What I don't understand is why a person would not use the best spelling and grammar that they are capable of. In my view, it all has to do with credibility and respect for one another. Simple spelling errors and grammatical flaws are not what bothers me. Those types of errors are common, to some extent, to everyone. Why would you not care what others think of you? If a person plans on making a succesful life for themselves, without the participation of others, I am afraid that person is in for an eventual rude awakening. As human beings, our survival depends not only on our skills, but daily interaction with others. The impression you make on other people, can and will have everything to do with your eventual success in life. The only way that would not happen, is if you had something unique and powerful to offer the world. Something that everyone wants. If that's not the case, you should always do your best at everything, spelling and grammar included. If you don't have the time or inclination to do so, you will find that very few others will find time for you.
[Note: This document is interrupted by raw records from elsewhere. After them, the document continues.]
/-- FMUL, FMULS and FMULSU complete with twice the product, modulo 2^16, in R1:R0; C is bit 15 of the product before the shift, Z
tells whether the product is zero (R146 to R148). -/
def Obligations.fractional_multiply_results : Prop :=
  ∀ (s : State) (d r : Reg),
    (∃ t, exec (.fmul d r) s = .next t ∧
      (t.pair 0).toNat = 2 * ((s.reg d).toNat * (s.reg r).toNat) % 65536 ∧
      t.flag .C = decide (0x8000 ≤ (s.reg d).toNat * (s.reg r).toNat) ∧
      t.flag .Z = decide ((s.reg d).toNat * (s.reg r).toNat = 0) ∧
      t.pc = s.pcPlus 1 ∧ OnlyChanged [0, 1] [.Z, .C] s t) ∧
    (∃ t, exec (.fmuls d r) s = .next t ∧
      ((t.pair 0).toNat : Int) = 2 * ((s.reg d).toInt * (s.reg r).toInt) % 65536 ∧
      t.flag .C = decide ((s.reg d).toInt * (s.reg r).toInt < 0) ∧
      t.flag .Z = decide ((s.reg d).toInt * (s.reg r).toInt = 0) ∧
      t.pc = s.pcPlus 1 ∧ OnlyChanged [0, 1] [.Z, .C] s t) ∧
    (∃ t, exec (.fmulsu d r) s = .next t ∧
      ((t.pair 0).toNat : Int) = 2 * ((s.reg d).toInt * (s.reg r).toNat) % 65536 ∧
      t.flag .C = decide ((s.reg d).toInt * (s.reg r).toNat < 0) ∧
      t.flag .Z = decide ((s.reg d).toInt * (s.reg r).toNat = 0) ∧
      t.pc = s.pcPlus 1 ∧ OnlyChanged [0, 1] [.Z, .C] s t)

/-- LSR, ROR, ASR and SWAP complete: halved as unsigned, halved with the old carry at bit 7, halved as signed toward minus infinity,
nibbles exchanged; the flags of R17, H kept, none for SWAP (R282, R284 to R286). -/
def Obligations.shift_right_and_swap_results : Prop :=
  ∀ (s : State) (d : Reg),
    (∃ t, exec (.lsr d) s = .next t ∧ (t.reg d).toNat = (s.reg d).toNat / 2 ∧
      ShiftRightFlags (s.reg d) (t.reg d) t ∧ t.pc = s.pcPlus 1 ∧ OnlyChanged [d] wordFlags s t) ∧
    (∃ t, exec (.ror d) s = .next t ∧ (t.reg d).toNat = 128 * (s.flag .C).toNat + (s.reg d).toNat / 2 ∧
      ShiftRightFlags (s.reg d) (t.reg d) t ∧ t.pc = s.pcPlus 1 ∧ OnlyChanged [d] wordFlags s t) ∧
    (∃ t, exec (.asr d) s = .next t ∧ (t.reg d).toInt = (s.reg d).toInt / 2 ∧
      ShiftRightFlags (s.reg d) (t.reg d) t ∧ t.pc = s.pcPlus 1 ∧ OnlyChanged [d] wordFlags s t) ∧
    (∃ t, exec (.swap d) s = .next t ∧
      (t.reg d).toNat = 16 * ((s.reg d).toNat % 16) + (s.reg d).toNat / 16 ∧
      t.pc = s.pcPlus 1 ∧ OnlyChanged [d] [] s t)

/-! ## Branches -/

/-- RJMP, IJMP, EIJMP and JMP complete and change nothing but the program counter, which is their target modulo 2^PCBITS
(R161 to R164). The reduction modulo 2^PCBITS is the spec's decision D4 (assumption log 22). -/
def Obligations.jump_results : Prop :=
  ∀ (s : State) (k : BitVec 12) (a : BitVec 22), s.cfg.pcBits ≤ 22 →
    (∃ t, exec (.rjmp k) s = .next t ∧
      (t.pc.toNat : Int) = (s.pc.toNat + k.toInt + 1 : Int) % (2 ^ s.cfg.pcBits : Nat) ∧ OnlyChanged [] [] s t) ∧
    (∃ t, exec .ijmp s = .next t ∧ t.pc.toNat = (s.pair 30).toNat % 2 ^ s.cfg.pcBits ∧ OnlyChanged [] [] s t) ∧
    (∃ t, exec .eijmp s = .next t ∧
      t.pc.toNat = (s.eind.toNat % 64 * 65536 + (s.pair 30).toNat) % 2 ^ s.cfg.pcBits ∧ OnlyChanged [] [] s t) ∧
    (∃ t, exec (.jmp a) s = .next t ∧ t.pc.toNat = a.toNat % 2 ^ s.cfg.pcBits ∧ OnlyChanged [] [] s t)

/-- RCALL, ICALL, EICALL and CALL complete wherever their return address can be stacked: the address of the next
instruction is pushed and the program counter is the target, Z and EIND being read before the push (R165 to R168, R72);
bytes that fall in the register file or the I/O space are written there. Where the first byte that cannot be stacked has
an address that does not exist, they fault with that address (R64, R70). The byte order of the stacked address is the
spec's decision D7, that Z and EIND are read first D2, the fault D13 (assumption log 24, 27, 28). Which location is which
register is decision D5 (assumption log 26). That a write to one of the device's own I/O locations changes nothing but
what the device's functions change, which is the model's choice (assumption log 11). -/
def Obligations.call_results : Prop :=
  ∀ (s : State) (k : BitVec 12) (a : BitVec 22), SpInRange s →
    ((∀ i, i < s.cfg.pcBytes → StackByteOk s (pushAddress s i)) →
      (∃ t, exec (.rcall k) s = .next t ∧ t.pc = s.relTarget k.toInt ∧ PushedPc s t (s.pcPlus 1)) ∧
      (∃ t, exec .icall s = .next t ∧ t.pc = wrapPc s.cfg (s.pair 30).toNat ∧ PushedPc s t (s.pcPlus 1)) ∧
      (∃ t, exec .eicall s = .next t ∧
        t.pc = wrapPc s.cfg (s.eind.toNat % 64 * 65536 + (s.pair 30).toNat) ∧ PushedPc s t (s.pcPlus 1)) ∧
      (∃ t, exec (.call a) s = .next t ∧ t.pc = wrapPc s.cfg a.toNat ∧ PushedPc s t (s.pcPlus 2))) ∧
    (∀ i, i < s.cfg.pcBytes → (∀ j, j < i → StackByteOk s (pushAddress s j)) →
      locate s.cfg (pushAddress s i) = .unmapped →
      ∀ x ∈ [Instr.rcall k, .icall, .eicall, .call a], exec x s = .fault (.unmappedData (pushAddress s i)))

/-- RET and RETI complete wherever the stacked bytes can be read: the program counter is the address they hold, most
significant byte first, SP is higher by PCBYTES, and RETI sets I and no other flag (R169, R170, R73). Where the first byte
that cannot be popped has an address that does not exist, they fault with that address (R63, R71). The byte order of the
stacked address is the spec's decision D7, the fault D13 (assumption log 24, 27). That reading a stack byte at one of the
device's own I/O locations leaves SREG, the special registers, the lock bits, every memory and the other I/O locations as
they are is the model's choice (assumption log 11). -/
def Obligations.return_results : Prop :=
  ∀ s : State,
    ((∀ i, i < s.cfg.pcBytes → StackByteOk s (pullAddress s i)) →
      (∃ t, exec .ret s = .next t ∧ PoppedPc s t ∧ t.sreg = s.sreg ∧
        ((∀ i, i < s.cfg.pcBytes → NotDevice s (pullAddress s i)) →
          t.freeCount = s.freeCount ∧ some t.pc = (stackedPc s).map (wrapPc s.cfg))) ∧
      (∃ t, exec .reti s = .next t ∧ PoppedPc s t ∧ t.flag .I = true ∧ SameFlagsBut [.I] s t ∧
        ((∀ i, i < s.cfg.pcBytes → NotDevice s (pullAddress s i)) →
          t.freeCount = s.freeCount ∧ some t.pc = (stackedPc s).map (wrapPc s.cfg)))) ∧
    (∀ i, i < s.cfg.pcBytes → (∀ j, j < i → StackByteOk s (pullAddress s j)) →
      locate s.cfg (pullAddress s i) = .unmapped →
      exec .ret s = .fault (.unmappedData (pullAddress s i)) ∧
      exec .reti s = .fault (.unmappedData (pullAddress s i)))

/-- `PopPC` after `PushPC(t)` returns `t` (modulo 2^PCBITS) with SP as it was, wherever the bytes lie in SRAM (R73). The
byte order, which this statement does not depend on, is decision D7 (assumption log 27). -/
def Obligations.pop_after_push : Prop :=
  ∀ (s u : State) (t : PcWord), SpInRange s → (∀ i, i < s.cfg.pcBytes → locate s.cfg (pushAddress s i) = .sram) →
    pushPc s t = .next u → ∃ v, popPc u = .next (wrapPc s.cfg t.toNat, v) ∧ v.sp = s.sp

/-- CPSE, SBRC and SBRS complete wherever the next word can be read: past one or two words if the condition holds, else to
the next word; nothing else changes (R171, R175, R176, R99, R201). Where the next word lies beyond program memory they
complete if the condition does not hold and fault with fetchOutOfRange if it does (R67, R201). That the length is decided
by the next word's bits alone is the spec's decision D18, the fault D4 (assumption log 23, 31). -/
def Obligations.register_skips : Prop :=
  ∀ (s : State) (d r : Reg) (b : BitVec 3),
   ((s.pcPlus 1).toNat < s.cfg.flashWords →
    (∃ t, exec (.cpse d r) s = .next t ∧ OnlyChanged [] [] s t ∧
      t.pc = s.pcPlus (if s.reg d = s.reg r then
        (if isTwoWord (Memory.readWord .prog s.prog (s.pcPlus 1).toNat) then 3 else 2) else 1)) ∧
    (∃ t, exec (.sbrc r b) s = .next t ∧ OnlyChanged [] [] s t ∧
      t.pc = s.pcPlus (if (s.reg r).getLsbD b.toNat = false then
        (if isTwoWord (Memory.readWord .prog s.prog (s.pcPlus 1).toNat) then 3 else 2) else 1)) ∧
    (∃ t, exec (.sbrs r b) s = .next t ∧ OnlyChanged [] [] s t ∧
      t.pc = s.pcPlus (if (s.reg r).getLsbD b.toNat = true then
        (if isTwoWord (Memory.readWord .prog s.prog (s.pcPlus 1).toNat) then 3 else 2) else 1))) ∧
   (s.cfg.flashWords ≤ (s.pcPlus 1).toNat →
    SkipAtEnd s s (decide (s.reg d = s.reg r)) (exec (.cpse d r) s) ∧
    SkipAtEnd s s (!(s.reg r).getLsbD b.toNat) (exec (.sbrc r b) s) ∧
    SkipAtEnd s s ((s.reg r).getLsbD b.toNat) (exec (.sbrs r b) s))

/-- SBIC and SBIS complete wherever the next word can be read: one read of the I/O location, as IN makes it, then as the
other skips, at the end of program memory too; nothing changes but what the read changes in the device, a device location
counting one access (R177, R178, R65, R67, R99, R201). The device's functions, and that a read at one of its own locations
changes nothing else, are the model's choice (assumption log 11); D18 and D4 as for the other skips (assumption log 23,
31). -/
def Obligations.io_skips : Prop :=
  ∀ (s : State) (A : BitVec 5) (b : BitVec 3),
   ((s.pcPlus 1).toNat < s.cfg.flashWords →
    (∃ t, exec (.sbic A b) s = .next t ∧ OnlyChanged [] [] (ioRead s (0#1 ++ A)).2 t ∧
      t.freeCount = (if ioOwner s.cfg (0#1 ++ A) = .device then s.freeCount + 1 else s.freeCount) ∧
      t.pc = s.pcPlus (if (ioRead s (0#1 ++ A)).1.getLsbD b.toNat = false then
        (if isTwoWord (Memory.readWord .prog s.prog (s.pcPlus 1).toNat) then 3 else 2) else 1)) ∧
    (∃ t, exec (.sbis A b) s = .next t ∧ OnlyChanged [] [] (ioRead s (0#1 ++ A)).2 t ∧
      t.freeCount = (if ioOwner s.cfg (0#1 ++ A) = .device then s.freeCount + 1 else s.freeCount) ∧
      t.pc = s.pcPlus (if (ioRead s (0#1 ++ A)).1.getLsbD b.toNat = true then
        (if isTwoWord (Memory.readWord .prog s.prog (s.pcPlus 1).toNat) then 3 else 2) else 1))) ∧
   (s.cfg.flashWords ≤ (s.pcPlus 1).toNat →
    SkipAtEnd s (ioRead s (0#1 ++ A)).2 (!(ioRead s (0#1 ++ A)).1.getLsbD b.toNat) (exec (.sbic A b) s) ∧
    SkipAtEnd s (ioRead s (0#1 ++ A)).2 ((ioRead s (0#1 ++ A)).1.getLsbD b.toNat) (exec (.sbis A b) s))

/-- BRBS and BRBC complete, go to pc + k + 1 if the named flag is set, respectively cleared, else to pc + 1, modulo
2^PCBITS, and change nothing else (R179, R180). The reduction modulo 2^PCBITS is the spec's decision D4 (assumption log
22). -/
def Obligations.flag_branches : Prop :=
  ∀ (s : State) (f : Flag) (k : BitVec 7), s.cfg.pcBits ≤ 22 →
    (∃ t, exec (.brbs f k) s = .next t ∧ OnlyChanged [] [] s t ∧
      (t.pc.toNat : Int) = (s.pc.toNat + (if s.sreg.getLsbD f.toNat then k.toInt else 0) + 1 : Int) %
        (2 ^ s.cfg.pcBits : Nat)) ∧
    (∃ t, exec (.brbc f k) s = .next t ∧ OnlyChanged [] [] s t ∧
      (t.pc.toNat : Int) = (s.pc.toNat + (if s.sreg.getLsbD f.toNat then 0 else k.toInt) + 1 : Int) %
        (2 ^ s.cfg.pcBits : Nat))

/-- The eighteen named branches complete, each going to pc + k + 1 exactly where its own flag has the value its page names, else
to pc + 1, and change nothing else (R181 to R198). -/
def Obligations.named_branches : Prop :=
  ∀ (s : State) (k : BitVec 7),
    ∀ x ∈ ([(.breq k, Flag.Z, true), (.brne k, Flag.Z, false), (.brcs k, Flag.C, true), (.brcc k, Flag.C, false),
      (.brsh k, Flag.C, false), (.brlo k, Flag.C, true), (.brmi k, Flag.N, true), (.brpl k, Flag.N, false),
      (.brge k, Flag.S, false), (.brlt k, Flag.S, true), (.brhs k, Flag.H, true), (.brhc k, Flag.H, false),
      (.brts k, Flag.T, true), (.brtc k, Flag.T, false), (.brvs k, Flag.V, true), (.brvc k, Flag.V, false),
      (.brie k, Flag.I, true), (.brid k, Flag.I, false)] : List (Instr × Flag × Bool)),
      ∃ t, exec x.1 s = .next t ∧ OnlyChanged [] [] s t ∧
        t.pc = if s.sreg.getLsbD x.2.1.toNat = x.2.2 then s.relTarget k.toInt else s.pcPlus 1

/-- After CP, CPI, SUB or SUBI the branches decide the relation of the two bytes: BREQ and BRNE equality, BRLO and BRSH the unsigned
order, BRLT and BRGE the signed order (R199). -/
def Obligations.branches_decide_relations : Prop :=
  ∀ (s t : State) (d r : Reg) (K : Byte) (k : BitVec 7) (i : Instr) (b : Byte),
    ((i = .cp d r ∨ i = .sub d r) ∧ b = s.reg r ∨ (i = .cpi d K ∨ i = .subi d K) ∧ b = K) →
    exec i s = .next t →
    (exec (.breq k) t = if s.reg d = b then .next (t.setPc (t.relTarget k.toInt)) else .next (t.advance 1)) ∧
    (exec (.brne k) t = if s.reg d ≠ b then .next (t.setPc (t.relTarget k.toInt)) else .next (t.advance 1)) ∧
    (exec (.brlo k) t =
      if (s.reg d).toNat < b.toNat then .next (t.setPc (t.relTarget k.toInt)) else .next (t.advance 1)) ∧
    (exec (.brsh k) t =
      if b.toNat ≤ (s.reg d).toNat then .next (t.setPc (t.relTarget k.toInt)) else .next (t.advance 1)) ∧
    (exec (.brlt k) t =
      if (s.reg d).toInt < b.toInt then .next (t.setPc (t.relTarget k.toInt)) else .next (t.advance 1)) ∧
    (exec (.brge k) t =
      if b.toInt ≤ (s.reg d).toInt then .next (t.setPc (t.relTarget k.toInt)) else .next (t.advance 1))

/-! ## Data transfer -/

/-- MOV, MOVW (of even registers) and LDI complete, copy one register, a pair, a constant, and change nothing else
(R221 to R223). -/
def Obligations.register_moves : Prop :=
  ∀ (s : State) (d r : Reg) (K : Byte),
    (∃ t, exec (.mov d r) s = .next t ∧ t.reg d = s.reg r ∧ t.pc = s.pcPlus 1 ∧ OnlyChanged [d] [] s t) ∧
    (∃ t, exec (.movw d r) s = .next t ∧ t.reg d = s.reg r ∧ t.reg (d + 1) = s.reg (r + 1) ∧
      t.pc = s.pcPlus 1 ∧ OnlyChanged [d, d + 1] [] s t) ∧
    (∃ t, exec (.ldi d K) s = .next t ∧ t.reg d = K ∧ t.pc = s.pcPlus 1 ∧ OnlyChanged [d] [] s t)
If you just don't care at all, life will be a long and tortureous battle for you and you will die broke and lonely. I have written the honest truth here. Even if you are reading this, and feel that it's all baloney, print this, and put it away someplace safe. Take it out in ten years, and read it again. At that time, you may see the truth in these statements. I'm not seeking accolades or satisfaction here, just hoping to find some small degree of commitment from those young people who are poised to shape a better world for the future. Burl


----------



## SASKATOONGOOSEHUNTER (Aug 25, 2005)

> Why would you not care what others think of you?





> The impression you make on other people


Bingo, Burly1. The way people type, their spelling, and the grammar they use are often the only way to form an impression of the people you are dealing with on these forums.


----------



## Ref (Jul 21, 2003)

I agree with Burly and Saskatoongoosehunter!!

Writing is obviously a communication tool, but it says more about a person than just the words that are written. You should try to write the best way you can EVERY time that you write something down from a note to your mom at home...to a paper in school...to a work application....to writng on an internet forum.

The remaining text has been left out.